Print each line once more, unchanged, from the line holding "m s) = Memory.wf s := rfl" to the end of the listing below.
===============
-- ==== Sys2Proof/Certificates/Slice0/Obligations.lean ====
section
/-! DEFINITION. The statements for the provers, from the numbered rules of spec/. -/

open Sys2Proof Sys2Proof.Machine

/-! ## Encodings -/

/-- Decode and encode agree on every well-formed command, at every value of its operand (R91, R93). -/
def Obligations.EncodedCommandDecodesBack : Prop :=
  ∀ i : Instr, i.WellFormed → decode (encode i) = .ok i

/-- Every legal word is the word of exactly the well-formed command it decodes to (R91, R93). -/
def Obligations.DecodedWordEncodesBack : Prop :=
  ∀ (w : Word) (i : Instr), decode w = .ok i → i.WellFormed ∧ encode i = w

/-- R94: the illegal words are exactly those of its list. -/
def Obligations.IllegalWordsAreTheListed : Prop :=
  ∀ w : Word, (∃ e, decode w = .error e) ↔
    ((w.toNat / 256) % 16 ≠ 0 ∨ 9 ≤ w.toNat / 4096 ∨
     (0x0001 ≤ w.toNat ∧ w.toNat ≤ 0x00FF) ∨ (0x3001 ≤ w.toNat ∧ w.toNat ≤ 0x30FF) ∨
     (0x5001 ≤ w.toNat ∧ w.toNat ≤ 0x50FF) ∨ (0x6001 ≤ w.toNat ∧ w.toNat ≤ 0x60FF) ∨
     (0x7003 ≤ w.toNat ∧ w.toNat ≤ 0x70FF) ∨ (0x8040 ≤ w.toNat ∧ w.toNat ≤ 0x80FF))

/-- R93: a word is the command of a row when `(w & mask) == match` and the row's IMM condition holds. -/
def Obligations.DecoderFollowsMatchAndMask : Prop :=
  ∀ (r : TableRow), r ∈ opcodeTable → ∀ w : Word,
    (∃ i, decode w = .ok i ∧ i.mnemonic = r.mnemonic) ↔ rowAccepts r w = true

/-- Words written out from the patterns of R93 decode to their commands. -/
def Obligations.SpelledOutWordsDecode : Prop :=
  decode 0b0000000000000000 = .ok .nop ∧ decode 0b0001000000101011 = .ok (.keyb 0x2B) ∧
  decode 0b0010000010100001 = .ok (.ivb 0xA1) ∧ decode 0b0011000000000000 = .ok .init ∧
  decode 0b0100000001100001 = .ok (.ptb 0x61) ∧ decode 0b0101000000000000 = .ok .enc ∧
  decode 0b0110000000000000 = .ok .rdb ∧ decode 0b0111000000000010 = .ok (.rds 2) ∧
  decode 0b1000000000111111 = .ok (.clr 0x3F)

/-! ## The commands -/

/-- R200: NOP responds `0x0000` and changes nothing. -/
def Obligations.NopOnlyResponds : Prop :=
  decode 0x0000 = .ok .nop ∧
  ∀ s : State, exec .nop s = .next { s with trace := s.trace ++ [.response 0x0000] }

/-- R120: KEYB appends its byte to KEYS and responds `0x0000`; when KEYS holds KEY_MAX bytes it only writes CAUSE 5 and
responds `0x8500`. -/
def Obligations.KeybAppendsToKeys : Prop :=
  ∀ (b : Byte) (s : State),
    decode (0x1000 ||| b.setWidth 16) = .ok (.keyb b) ∧
    ((∀ m, s.params.keyMax = some m → s.keys.length < m) →
      exec (.keyb b) s = .next { s with keys := s.keys ++ [b], trace := s.trace ++ [.response 0x0000] }) ∧
    (∀ m, s.params.keyMax = some m → m ≤ s.keys.length →
      exec (.keyb b) s = .next { s with cause := .capacity, trace := s.trace ++ [.response 0x8500] })

/-- R121: IVB appends its byte to IVS and responds `0x0000`; when IVS holds 255 bytes it only writes CAUSE 5 and responds
`0x8500`. -/
def Obligations.IvbAppendsToIvs : Prop :=
  ∀ (b : Byte) (s : State),
    decode (0x2000 ||| b.setWidth 16) = .ok (.ivb b) ∧
    (s.ivs.length < 255 →
      exec (.ivb b) s = .next { s with ivs := s.ivs ++ [b], trace := s.trace ++ [.response 0x0000] }) ∧
    (255 ≤ s.ivs.length →
      exec (.ivb b) s = .next { s with cause := .capacity, trace := s.trace ++ [.response 0x8500] })

/-- R122: INIT makes the encryptor from KEYS and IVS, empties both and responds `0x0000`; with IVS empty it only writes
CAUSE 2 and responds `0x8200`. IVS holds at most 255 bytes (R26). -/
def Obligations.InitConstructsTheEncryptor : Prop :=
  decode 0x3000 = .ok .init ∧
  ∀ s : State,
    (1 ≤ s.ivs.length → s.ivs.length ≤ 255 →
      ∃ b : BitVec 8, b.toNat = s.ivs.length ∧
        exec .init s = .next { s with
          key := s.keys, iv := s.ivs, bsz := b, keys := [], ivs := [], phase := .ready
          trace := s.trace ++ [.response 0x0000] }) ∧
    (s.ivs = [] →
      exec .init s = .next { s with cause := .invalidBlockSize, trace := s.trace ++ [.response 0x8200] })

/-- R161: PTB appends its byte to MSG and responds `0x0000`; when MSG holds MSG_MAX bytes it only writes CAUSE 5 and
responds `0x8500`. -/
def Obligations.PtbAppendsToMsg : Prop :=
  ∀ (b : Byte) (s : State),
    decode (0x4000 ||| b.setWidth 16) = .ok (.ptb b) ∧
    ((∀ m, s.params.msgMax = some m → s.msg.length < m) →
      exec (.ptb b) s = .next { s with msg := s.msg ++ [b], trace := s.trace ++ [.response 0x0000] }) ∧
    (∀ m, s.params.msgMax = some m → m ≤ s.msg.length →
      exec (.ptb b) s = .next { s with cause := .capacity, trace := s.trace ++ [.response 0x8500] })

/-- R162, the acceptance: ENC in READY moves MSG to PBUF, empties MSG and OUT, goes to PAD and sends no response; in UNCONF
it only writes CAUSE 4 and responds `0x8400`. -/
def Obligations.EncStartsTheOperation : Prop :=
  decode 0x5000 = .ok .enc ∧
  ∀ s : State,
    (s.phase = .ready →
      exec .enc s = .next { s with pbuf := s.msg, msg := [], out := [], phase := .pad }) ∧
    (s.phase = .unconf →
      exec .enc s = .next { s with cause := .notConfigured, trace := s.trace ++ [.response 0x8400] })
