-- ==== Sys2Proof/Laws/Ops.lean ====
section
/-! SUPPORT. What each shared operation answers, once; the response words of R96; the form of the buffers. -/

namespace Sys2Proof.Machine

/-! ## Response words -/

@[simp] theorem responseWord_done : responseWord false false .none 0#8 = 0x0000#16 := by decide
@[simp] theorem responseWord_empty : responseWord false true .none 0#8 = 0x4000#16 := by decide
@[simp] theorem responseWord_invalidKey : responseWord true false .invalidKey 0#8 = 0x8100#16 := by decide
@[simp] theorem responseWord_invalidBlockSize : responseWord true false .invalidBlockSize 0#8 = 0x8200#16 := by decide
@[simp] theorem responseWord_illegalCommand : responseWord true false .illegalCommand 0#8 = 0x8300#16 := by decide
@[simp] theorem responseWord_notConfigured : responseWord true false .notConfigured 0#8 = 0x8400#16 := by decide
@[simp] theorem responseWord_capacity : responseWord true false .capacity 0#8 = 0x8500#16 := by decide

/-- A successful response carries its byte zero-extended. -/
@[simp] theorem responseWord_data (d : Byte) : responseWord false false .none d = d.setWidth 16 := by
  revert d; decide

/-- A fault response is `0x8000 | (code << 8)`. -/
theorem responseWord_fault (c : Cause) :
    responseWord true false c 0#8 = 0x8000 ||| (c.code.setWidth 16 <<< 8) := by
  cases c <;> decide

/-- Every fault response has ERRF set. -/
theorem responseWord_fault_errf (c : Cause) : (responseWord true false c 0#8).getLsbD 15 = true := by
  cases c <;> decide

/-- No successful response has ERRF set. -/
theorem responseWord_data_errf (d : Byte) : (d.setWidth 16 : Word).getLsbD 15 = false := by
  simp

@[simp] theorem primCause_ne_none (e : PrimError) : primCause e ≠ .none := by cases e <;> decide

/-! ## Buffers -/

theorem appendByte_eq_some {cap : Option Nat} {buf buf' : Bytes} {b : Byte} :
    appendByte cap buf b = some buf' ↔ full cap buf = false ∧ buf' = buf ++ [b] := by
  unfold appendByte
  cases full cap buf <;> simp [eq_comm]

theorem appendByte_eq_none {cap : Option Nat} {buf : Bytes} {b : Byte} :
    appendByte cap buf b = none ↔ full cap buf = true := by
  unfold appendByte
  cases full cap buf <;> simp

theorem full_eq_false {cap : Option Nat} {buf : Bytes} :
    full cap buf = false ↔ ∀ m, cap = some m → buf.length < m := by
  cases cap <;> simp [full]

theorem full_eq_true {cap : Option Nat} {buf : Bytes} :
    full cap buf = true ↔ ∃ m, cap = some m ∧ m ≤ buf.length := by
  cases cap <;> simp [full]

theorem fits_iff {cap : Option Nat} {buf : Bytes} :
    fits cap buf = true ↔ ∀ m, cap = some m → buf.length ≤ m := by
  cases cap <;> simp [fits]

@[simp] theorem fits_nil (cap : Option Nat) : fits cap [] = true := by
  cases cap <;> simp [fits]

/-- Appending keeps a buffer within its capacity. -/
theorem appendByte_fits {cap : Option Nat} {buf buf' : Bytes} {b : Byte}
    (h : appendByte cap buf b = some buf') : fits cap buf' = true := by
  obtain ⟨hf, rfl⟩ := appendByte_eq_some.1 h
  rw [fits_iff]
  intro m hm
  have := full_eq_false.1 hf m hm
  simp; omega

@[simp] theorem slice_length (s : Bytes) (off n : Nat) : (slice s off n).length = min n (s.length - off) := by
  simp [slice]

theorem memRead_eq_some {buf blk : Bytes} {off n : Nat} :
    memRead buf off n = some blk ↔ off + n ≤ buf.length ∧ blk = slice buf off n := by
  unfold memRead; split <;> simp_all [eq_comm]

theorem memRead_eq_none {buf : Bytes} {off n : Nat} : memRead buf off n = none ↔ buf.length < off + n := by
  unfold memRead; split <;> simp_all

/-- A block that was read has the width asked for. -/
theorem memRead_length {buf blk : Bytes} {off n : Nat} (h : memRead buf off n = some blk) : blk.length = n := by
  obtain ⟨h, rfl⟩ := memRead_eq_some.1 h
  simp; omega

theorem xorBytes_eq_some {a b c : Bytes} :
    xorBytes a b = some c ↔ a.length = b.length ∧ c = List.zipWith (fun x y => x ^^^ y) a b := by
  unfold xorBytes; split <;> simp_all [eq_comm]

theorem xorBytes_eq_none {a b : Bytes} : xorBytes a b = none ↔ a.length ≠ b.length := by
  unfold xorBytes; split <;> simp_all

theorem xorBytes_length {a b c : Bytes} (h : xorBytes a b = some c) : c.length = a.length ∧ c.length = b.length := by
  obtain ⟨h, rfl⟩ := xorBytes_eq_some.1 h
  simp; omega

/-! ## The form of the buffers, kept by every operation -/

theorem wf_iff {s : State} : Memory.wf s = true ↔
    fits s.params.keyMax s.keys = true ∧ fits (some ivsMax) s.ivs = true ∧ fits s.params.msgMax s.msg = true := by
  simp [Memory.wf, and_assoc]

/-- The form depends on the three staging buffers and the capacities alone. -/
theorem wf_congr {s t : State} (hk : t.keys = s.keys) (hi : t.ivs = s.ivs) (hm : t.msg = s.msg)
    (hp : t.params = s.params) : Memory.wf t = Memory.wf s := by
  simp [Memory.wf, hk, hi, hm, hp]

@[simp] theorem wf_reset : Memory.wf State.reset = true := by decide

@[simp] theorem wf_record (s : State) (e : Event) : Memory.wf (s.record e) = Memory.wf s := rfl
@[simp] theorem wf_respond (f e : Bool) (c : Cause) (d : Byte) (s : State) :
    Memory.wf (respond f e c d s) = Memory.wf s := rfl
@[simp] theorem wf_respondDone (s : State) : Memory.wf (respondDone s) = Memory.wf s := rfl
@[simp] theorem wf_commandFault (c : Cause) (s : State) : Memory.wf (commandFault c s) = Memory.wf s := rfl
@[simp] theorem wf_endOk (s : State) : Memory.wf (endOk s) = Memory.wf s := rfl
@[simp] theorem wf_endFail (e : PrimError) (s : State) : Memory.wf (endFail e s) = Memory.wf s := rfl
@[simp] theorem wf_sendRequest (m : Bytes) (s : State) : Memory.wf (sendRequest m s) = Memory.wf s := rfl
@[simp] theorem wf_applyReset (s : State) : Memory.wf (applyReset s) = true := by simp [wf_iff]
@[simp] theorem wf_clearEncryptor (m : ClearMask) (s : State) :
    Memory.wf (clearEncryptor m s) = Memory.wf s := by simp [Memory.wf]

theorem wf_construct {s : State} (h : Memory.wf s = true) : Memory.wf (construct s) = true := by
  simp_all [wf_iff]

theorem wf_startOperation {s : State} (h : Memory.wf s = true) : Memory.wf (startOperation s) = true := by
  simp_all [wf_iff]

theorem wf_clearItems {s : State} (m : ClearMask) (h : Memory.wf s = true) : Memory.wf (clearItems m s) = true := by
  rw [wf_iff] at *
  simp only [clearItems_keys, clearItems_ivs, clearItems_msg, clearItems_params]
  refine ⟨?_, ?_, ?_⟩ <;> split <;> simp_all

theorem wf_takeBlock (c : Bytes) (s : State) : Memory.wf (takeBlock c s) = Memory.wf s := by
  unfold takeBlock; split <;> rfl

theorem wf_takeAnswer (a : Answer) (s : State) : Memory.wf (takeAnswer a s) = Memory.wf s := by
  unfold takeAnswer
  split
  · rfl
  · split
    · exact wf_takeBlock _ _
    · rfl

end Sys2Proof.Machine
end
===============
> **TASK ANSWER**:
@[simp] theorem wf_sendRequest (m : Bytes) (s : State) : Memory.wf (sendRequest m s) = Memory.wf s := rfl
@[simp] theorem wf_applyReset (s : State) : Memory.wf (applyReset s) = true := by simp [wf_iff]
@[simp] theorem wf_clearEncryptor (m : ClearMask) (s : State) :
    Memory.wf (clearEncryptor m s) = Memory.wf s := by simp [Memory.wf]

theorem wf_construct {s : State} (h : Memory.wf s = true) : Memory.wf (construct s) = true := by
  simp_all [wf_iff]

theorem wf_startOperation {s : State} (h : Memory.wf s = true) : Memory.wf (startOperation s) = true := by
  simp_all [wf_iff]

theorem wf_clearItems {s : State} (m : ClearMask) (h : Memory.wf s = true) : Memory.wf (clearItems m s) = true := by
  rw [wf_iff] at *
  simp only [clearItems_keys, clearItems_ivs, clearItems_msg, clearItems_params]
  refine ⟨?_, ?_, ?_⟩ <;> split <;> simp_all

theorem wf_takeBlock (c : Bytes) (s : State) : Memory.wf (takeBlock c s) = Memory.wf s := by
  unfold takeBlock; split <;> rfl

theorem wf_takeAnswer (a : Answer) (s : State) : Memory.wf (takeAnswer a s) = Memory.wf s := by
  unfold takeAnswer
  split
  · rfl
  · split
    · exact wf_takeBlock _ _
    · rfl

end Sys2Proof.Machine
end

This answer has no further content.